6.3. (Pessimistic, Pessimistic) State Analysis

Figure 5 reflects the equilibrium strategy when the shared manufacturing supply chain is pessimistic and the shared platform is pessimistic, i.e., when $r_1>1,r_2>1$. As the optimism of the game players deepened, the probability of both the shared manufacturing supply chain choosing quality innovation synergy and the shared platform choosing regulation increased, and the mixed strategy Nash equilibrium point kept moving up to the upper-right corner of the chart. This is consistent with the conclusion in the existing literature that “pessimism will prompt individuals to take positive actions” [48]. These findings suggest that an appropriate pessimism increases the willingness to collaborate on quality innovation in shared manufacturing supply chains and increases the willingness to regulate by shared platforms. This is more consistent with reality, where the pressure of manufacturing transformation and development leads to high pessimism, and the probability of the shared manufacturing supply chain choosing quality innovation synergy increases and the probability of the shared platform choosing regulation increases under the continuous demands of the state, society, and industry.

6.4. (Optimistic, Pessimistic) State Analysis

Figure 6 illustrates the equilibrium strategy when the shared manufacturing supply chain is optimistic and the shared platform is pessimistic, i.e., when $r_1<1,r_2>1$. Figure 6 demonstrates that when the optimism of the shared manufacturing supply chain was certain, as the pessimism of shared platform deepened, the probability of both the shared manufacturing supply chain choosing quality innovation synergy and the shared platform choosing regulation increased, and the mixed strategy Nash equilibrium point also kept moving toward the upper-right corner of the chart, which shows that when the shared manufacturing supply chain maintains moderate optimism, the deepening pessimism of the shared platform enhances the probability of quality innovation synergy in shared manufacturing supply chains.

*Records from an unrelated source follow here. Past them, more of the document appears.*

/-- The bytes of a PFC frame of port p: the classes it names and the quanta of each (R336). -/
def pfcBytes (p : Nat) (enables asserted : Byte) (q : U16) : List Byte :=
  beBytes 6 0x0180C2000001 ++ beBytes 6 (Config.macBase.toNat + 130 + p) ++ beBytes 2 0x8808 ++ beBytes 2 0x0101
    ++ beBytes 2 enables.toNat
    ++ ((List.range 8).map (fun n => beBytes 2 (if asserted.getLsbD n then q.toNat else 0))).flatten ++ List.replicate 26 0

/-- The bytes of a pause or PFC frame of port p (R336). -/
def FcFrame.bytes (f : FcFrame) (p : Nat) (q : U16) : List Byte :=
  if f.pfc then pfcBytes p f.enables f.on q else pauseBytes p (if f.on = 0 then 0 else q)

/-- Port p sends a pause or PFC frame: 64 bytes with the FCS (R336, R365). -/
def State.fcNow (s : State) (p : Nat) (f : FcFrame) : State :=
  (s.updSwPort p (fun u => { u with sent := f.bytes p (s.ethPort p).quanta, sentBad := false })).updEthPort p (fun e =>
    { e with pauseSent := f.on, cnt := { e.cnt with
      txPause := e.cnt.txPause + 1, txFrames := e.cnt.txFrames + 1, txBytes := e.cnt.txBytes + 64 } })

/-- No frame is on the wire of port p: none leaves, or the one that HOLD has stopped at a fragment boundary waits alone (R346). -/
def State.lineFree (s : State) (p : Nat) : Bool :=
  (s.swPort p).inFlight.isEmpty || ((s.swPort p).halted && (s.swPort p).inFlight.length = 1)

/-- The MAC sends a pause or PFC frame on its link: at once on an idle line, and otherwise as soon as the frame in transmission ends, or at
its next fragment boundary (R336). -/
def State.fcSend (s : State) (p : Nat) (f : FcFrame) : State :=
  if ¬ (s.ethPort p).link then s
  else if s.lineFree p then s.fcNow p f
  else s.updEthPort p (fun e => { e with due := e.due ++ [f] })

/-- The pause and PFC frames that waited are sent (R336). -/
def State.fcFlush (s : State) (p : Nat) : State :=
  ((s.ethPort p).due.foldl (fun t f => t.fcNow p f) s).updEthPort p (fun e => { e with due := [] })

/-- A watermark flag after a new count (R296). -/
def wmFlag (was : Bool) (high low : U16) (n : Nat) : Bool :=
  if high = 0 then false else if high.toNat ≤ n then true else if n ≤ low.toNat then false else was

/-- The watermark flags of an ingress port follow its occupancy, and the MAC tells its link partner (R296, R336). -/
def State.flowControl (s : State) (p : Nat) : State :=
  let u := s.swPort p
  let fc := wmFlag u.fcAssert u.high u.low u.occ.toNat
  let pfc : Byte := (List.range 8).foldl (fun (m : Byte) c =>
    putBit m c (wmFlag (u.pfcAssert.getLsbD c) u.high u.low (Tab.get u.occCls c 0))) 0
  let s1 := s.updSwPort p (fun v => { v with fcAssert := fc, pfcAssert := pfc })
  if p < 22 ∧ (s.ethPort p).pause ∧ fc ≠ u.fcAssert then
    s1.fcSend p { on := if fc then 0xFF else 0 }
  else if p < 22 ∧ (s.ethPort p).pfc ∧ pfc ≠ u.pfcAssert then s1.fcSend p { pfc := true, enables := pfc ||| u.pfcAssert, on := pfc }
  else s1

Comparing Figure 6a–c, with the deepening optimism of the shared manufacturing supply chain, the trajectory of the strategy evolution of the shared manufacturing supply chain and the shared platform was found to change significantly, and when the optimism of the shared manufacturing supply chain was deeper, the strategy evolution trajectory of each game subject had the tendency to evolve to the lower-left corner of the chart, and the system evolved for a longer period of time (negative quality innovation synergy, no regulation). The strategy combination state of the shared manufacturing supply chain was such that, when the shared manufacturing supply chain was over-optimistic, the shared manufacturing supply chain and the shared platform were in a state of inaction in the short term, which is not conducive to the Pareto improvement of the system. The above conclusions show that the impact of “optimism” on quality decision making is not as simple as “optimism will reduce people’s willingness to choose positive strategies” [56], but is relatively complex. These findings indicate that when the shared manufacturing supply chain is in an optimistic state, improving the pessimism of the shared platform can help the shared manufacturing supply chain quality synergy improvement, but excessive optimism of the shared manufacturing supply chain hinders the Pareto improvement of the shared system.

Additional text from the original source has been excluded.